=== Task instructions ===
All of the data that follows should be written out exactly.

=== Data excerpts ===
-=-=-

-- ==== Sys2Proof/Machine/Addrgen.lean ====
section
/-! DEFINITION. The row-major address generator AG (41_addrgen.md) and its command COORD. -/

namespace Sys2Proof.Machine

/-- coord (R140): column `idx mod width`, row `idx ÷ width`. With width 0, which no rule evaluates (R145), it is whatever
Lean's division gives; every access there is outside the empty grid. DESIGN CHOICE, safe (log 12). -/
def coord (idx width : Word) : Word × Word := (idx % width, idx / width)

/-- COORD (R144): OutOfBounds unless the index is below CAP, else XPOS and YPOS. -/
def execCoord (s : State) : Answer :=
  whenIdle s fun s =>
    if cap s ≤ (indexOperand s).toNat then .next (fail .outOfBounds s)
    else .next (finish (setPos (coord (indexOperand s) s.width).1 (coord (indexOperand s) s.width).2 s))

end Sys2Proof.Machine
end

-=-=-

=== Answer to the exercise ===
-- ==== Sys2Proof/Machine/Addrgen.lean ====
section
/-! DEFINITION. The row-major address generator AG (41_addrgen.md) and its command COORD. -/

namespace Sys2Proof.Machine

/-- coord (R140): column `idx mod width`, row `idx ÷ width`. With width 0, which no rule evaluates (R145), it is whatever
Lean's division gives; every access there is outside the empty grid. DESIGN CHOICE, safe (log 12). -/
def coord (idx width : Word) : Word × Word := (idx % width, idx / width)

/-- COORD (R144): OutOfBounds unless the index is below CAP, else XPOS and YPOS. -/
def execCoord (s : State) : Answer :=
  whenIdle s fun s =>
    if cap s ≤ (indexOperand s).toNat then .next (fail .outOfBounds s)
    else .next (finish (setPos (coord (indexOperand s) s.width).1 (coord (indexOperand s) s.width).2 s))

end Sys2Proof.Machine
end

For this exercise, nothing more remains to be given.